63 South Main Street, Rochester NH, 03867 (603) 332-1121
Our Pastor Eliza Tweedy
About Eliza
Eliza was raised in Acton, Massachusetts. She earned a BA with honors (French and Spanish, Magna cum Laude from the University of Pittsburgh in 1999, and a MA (French Studies) from New York University in 2001. She graduated from Harvard Divinity School with a M.Div. in 2009.
Following graduation Eliza served as Youth Coordinator at First Congregational Church in Sharon, Massachusetts.
She is the first woman to serve as Pastor of First Church in its 284 year history.

A Note from Eliza
October 2017
We've had a hard few months here. The conversations that this congregation has begun to have about mission and vision and finance have been open and vulnerable, thoughtful and loving... and often uncomfortable. The necessity of having these conversations reminds us that the future is unknown and uncertain; with that before us, it is normal that there would also be anxiety among us.
Anxiety is an interesting creature. It craves company. It resists resolution. It spurs us to action. Unfortunately, those acts often create chaos and thereby more anxiety. These are some of the ways we do anxiety badly:
We leap to the worst-case scenario, the glass-half-empty, and because anxiety craves company, we share that scenario with our neighbor.
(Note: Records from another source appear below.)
/-- A DATA frame within the window of flow `i`: written, counted as received, acknowledged as R429 says. -/
def State.dataAccept (s : State) (n i : Nat) (f : Frame) : State := match s.rx? i with
  | none => s
  | some x =>
    if !s.ownRange x.part f.addr f.payload.length && f.payload.length != 0 then
      (s.isolation x.part (s.ownerAt f.addr) 0 f.addr).tagDrop n
    else
      let s := (s.devWrite x.part 2 f.addr f.payload).st.rxCount n
      let ctr := if bitOf f.flags 4 && bitOf f.flags 1 then some f.counter else none
      let s := s.modRx i fun x => { x with
        got := if x.got.any (fun g => g.1 == f.psn) then x.got else x.got ++ [(f.psn, ctr)]
        since := x.since + 1, oldestAt := some (x.oldestAt.getD s.now), lastAt := s.now, port := n }
      let s := State.ackAdvance i 257 s
      match s.rx? i with
      | none => s
      | some x =>
        let due := x.ackDue f.psn f.flags s.flowCredit
        let s := s.modRx i fun x => { x with gap := due.2 }
        if due.1 then s.sendAck i else s

/-- A DATA frame (R427, R429, R431). -/
def State.dataIn (s : State) (n : Nat) (f : Frame) : State :=
  match s.coach.rx.find? fun e => e.2.srcDev == f.src && e.2.spart == f.spart && e.2.flow == f.flow with
  | none => (s.queueCtrl n (s.helloReply f f.dpart (b2n (f.op != 1)) 2 6 0)).bump Rg.CCH_FLOWS_REFUSED
  | some (i, x) =>
    if x.part ≠ f.dpart || s.jobId x.part ≠ f.job || f.op ≠ 1 then
      (s.isolation x.part x.part 7 (f.flow + f.src * 2 ^ 16 + f.spart * 2 ^ 32)).tagDrop n
    else
      let rel := (f.psn + 2 ^ 32 - x.ack) % 2 ^ 32
      let win := min 256 ((x.credit + 2 ^ 32 - x.ack) % 2 ^ 32)
      if rel < win then s.dataAccept n i f
      else if 2 ^ 31 ≤ rel then (s.modRx i fun x => { x with lastAt := s.now, port := n }).sendAck i
      else (s.modRx i fun x => { x with lastAt := s.now, port := n }).bump (Rg.CCH_PORT_RETX_CREDIT_DROP n)

/-- Handle a frame of a type; a good frame of another type is left for its own command. -/
def State.onFrame (s : State) (n : Nat) (w : WireFrame) (is : Frame → Bool) (act : State → Frame → State) : State :=
  match s.frameIn n w with
  | (none, s) => s
  | (some f, s1) => if is f then act s1 f else s

/-- DATA_FRAME_RECEIVE (R429): a Coach DATA frame is checked, written within the credit window, and counted toward ACK_PSN
and trigger counters. -/
def execDataFrameReceive (n : Nat) (w : WireFrame) (s : State) : Host.Outcome State Fault Refusal :=
  .next (s.onFrame n w (fun f => f.type == 1) fun s f => s.dataIn n f)

/-! ### ACK (R428, R430) -/

/-- Resend one frame of flow `i`, marked RETX (R421, R430). -/
def State.resend (s : State) (i : Nat) (u : TxFrame) : State := match s.tx? i with
  | none => s
  | some f =>
    let fr := { u.frame with flags := u.frame.flags ||| 8 }
    (s.queueData f.port i fr).bump (Rg.CCH_PORT_RETX_RETX f.port)

/-- Frames that a SACK shows missing with four higher PSNs received, not yet resent for it (R430). -/
def fastMissing (f : TxFlow) (ack sack : Nat) : List TxFrame :=
  f.unacked.filter fun u =>
    let k := (u.frame.psn + 2 ^ 32 - ack) % 2 ^ 32
    u.sent && !u.fast && k < 257 && (k == 0 || !bitOf sack (k - 1)) &&
      4 ≤ ((List.range 256).filter fun j => k ≤ j && bitOf sack j).length

/-- An ACK for sending flow `i` (R428 to R430). -/
def State.ackIn (s : State) (n i : Nat) (f : TxFlow) (p : Bytes) : State :=
  let ack := fieldAt p 0 4
  let lim := fieldAt p 4 4
  let sack := fieldAt p 8 32
  if !psnIn f.base ((f.nextPsn + 1) % 2 ^ 32) ack then s
  else
    let s := s.rxCount n
    let gone (psn : Nat) : Bool := psnIn f.base ack psn
    let left := f.unacked.filter fun u => !gone u.frame.psn
    let fast := fastMissing { f with unacked := left } ack sack
    let ovr (e : Nat) : Bool := (ack + 2 ^ 32 - e) % 2 ^ 32 < 2 ^ 31
    let done := f.tasks.filter fun t => ovr t.2
    let s := s.setTx i (some { f with
      unacked := left.map fun u => if fast.any (fun v => v.frame.psn == u.frame.psn) then { u with fast := true } else u
      credit := if psnIn f.credit ((f.credit + 2 ^ 31) % 2 ^ 32) lim then lim else f.credit
      tasks := f.tasks.filter (fun t => !ovr t.2), lastAt := s.now })
    let s := fast.foldl (fun s u => s.resend i u) s
    let s := done.foldl (fun s t => s.modTask t.1 fun k => { k with flows := k.flows.filter (· != i) }) s
    let s := s.pumpFlow i
    match f.exp with
    | some x => s.exportAcked x i ack
    | none => s

/-- The sending flow that a frame from its receiver names. -/
def State.txNamed (s : State) (f : Frame) : Option (Nat × TxFlow) :=
  s.coach.tx.find? fun e => e.2.dev == f.src && e.2.dpart == f.spart && e.2.part == f.dpart && e.2.flow == f.flow

/-- ACK_RECEIVE (R430): an ACK frame frees acknowledged frames, raises credit and triggers fast retransmission. -/
def execAckReceive (n : Nat) (w : WireFrame) (s : State) : Host.Outcome State Fault Refusal :=
  .next (s.onFrame n w (fun f => f.type == 2) fun s f => match s.txNamed f with
    | some (i, x) => s.ackIn n i x f.payload
    | none => s)

/-! ### HELLO (R425 to R427) -/

/-- The answer to a job-flow HELLO: the first reason that applies, 0 for OK, the context last (R427). -/
def State.helloReason (s : State) (f : Frame) : Nat :=
  let p := f.dpart
  let crc := fieldAt f.payload 4 4
  if !s.defined p then 1
  else if s.jobId p ≠ f.job then 2
  else if (s.groupOf p).length ≠ 0 && crc ≠ 0 && (crc ≠ s.groupCrc p || !(s.groupOf p).contains (f.src, f.spart)) then 3
  else if fieldAt f.payload 8 4 ≠ s.portFw then 4 else 0

/-- Refuse a HELLO (R427): NO_PARTITION also counts a tag drop; GROUP and FIRMWARE raise a job fault here too. -/
def State.helloRefuse (s : State) (n : Nat) (f : Frame) (reason : Nat) : State :=
  let s := (s.queueCtrl n (s.helloReply f f.dpart (fieldAt f.payload 0 1) 2 reason 0)).bump Rg.CCH_FLOWS_REFUSED
  let s := if reason = 1 then s.tagDrop n else s
  if reason = 3 || reason = 4 then s.jobFault f.dpart stAborted else s

/-- Open, or open again, the receiving flow of an accepted HELLO (R425, R429, assumption 69). -/
def State.helloAccept (s : State) (n : Nat) (f : Frame) : State :=
  let fresh (s : State) : RxFlow := ⟨f.src, f.spart, f.flow, f.dpart, f.job, n, 0, s.flowCredit, s.flowCredit, [], 0, none, 0, s.now⟩
  let accept (s : State) (i : Nat) : State :=
    ((s.setRx i (some (fresh s))).queueCtrl n (s.helloReply f f.dpart 0 1 0 s.flowCredit)).rxCount n
  match s.coach.rx.find? fun e => e.2.srcDev == f.src && e.2.spart == f.spart && e.2.flow == f.flow with
  | some (i, _) => accept s i
  | none => match s.roomForFlow with
    | none => s.helloRefuse n f 6
    | some s => accept s (freeIdx s.coach.rx)

/-- HELLO_REQUEST_RECEIVE (R427): a HELLO request is checked and answered with accept or refuse; an export flow is not
accepted. -/
def execHelloRequestReceive (n : Nat) (w : WireFrame) (s : State) : Host.Outcome State Fault Refusal :=
  .next (s.onFrame n w (fun f => f.type == 4 && fieldAt f.payload 1 1 == 0) fun s f =>
    if fieldAt f.payload 0 1 = 1 then s.helloRefuse n f 5
    else match s.helloReason f with
      | 0 => s.helloAccept n f
      | r => s.helloRefuse n f r)

/-- Drop sending flow `i` and what its port holds of it. -/
def State.dropTx (s : State) (i : Nat) : State :=
  let s : State := { s with coach := { s.coach with ports := s.coach.ports.map fun q =>
    (q.1, { q.2 with data := q.2.data.filter fun x => x.1 != i }) } }
  s.setTx i none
Whether we were seeking reassurance or affirmation, we give life to our fears by expending energy into them.
We sometimes numb ourselves to the anxiety. We all have behaviors that are numbing: watching television, eating comfort food. Or we simply avoid situations where we might encounter anxiety, and so allow it to grow unchecked.
Or we can "hot potato" anxiety, by throwing that hot potato of blame onto someone else. We can suggest that someone else should have taken care of our financial health years ago, that sports on Sunday led to the decline of the church. We look for the a scapegoat onto whom we can project our anxiety.
Or we can extend ultamatums, seeking whatever control we can find in an uncertain situation.
But each of these responses just creates chaos -- either for others or for ourselves in the future -- and doesn't resolve our anxiety, because it doesn't get to the root of why we are anxious.
The church is changing. Not just First Church specifically, but American Christianty as a whole. For a myriad of interconnected reasons that church scholars will study for generations, the shape of our modern faith and practice is not what it was even 20 years ago. The church is changing without our permission, without our consent, for reasons beyond our control. So we are anxious.
But how we deal with our anxiety, as a community, is our choice. We can do it badly, as most humans instictively will. We can become reactive, knee-jerk: gossiping, choosing pessimism, scapegoating, avoiding. We can let the anxiety control us.
Or we can learn to recognize when we feel anxious, and choose to respond thoughtfully. We can name our anxieties - the changing face of the church, the questions around our building and pastoral leadership, the need for outreach and evangelism in a time when opening the church doors on Sunday mornings is not enough - and choose to repond to them with hope and promise.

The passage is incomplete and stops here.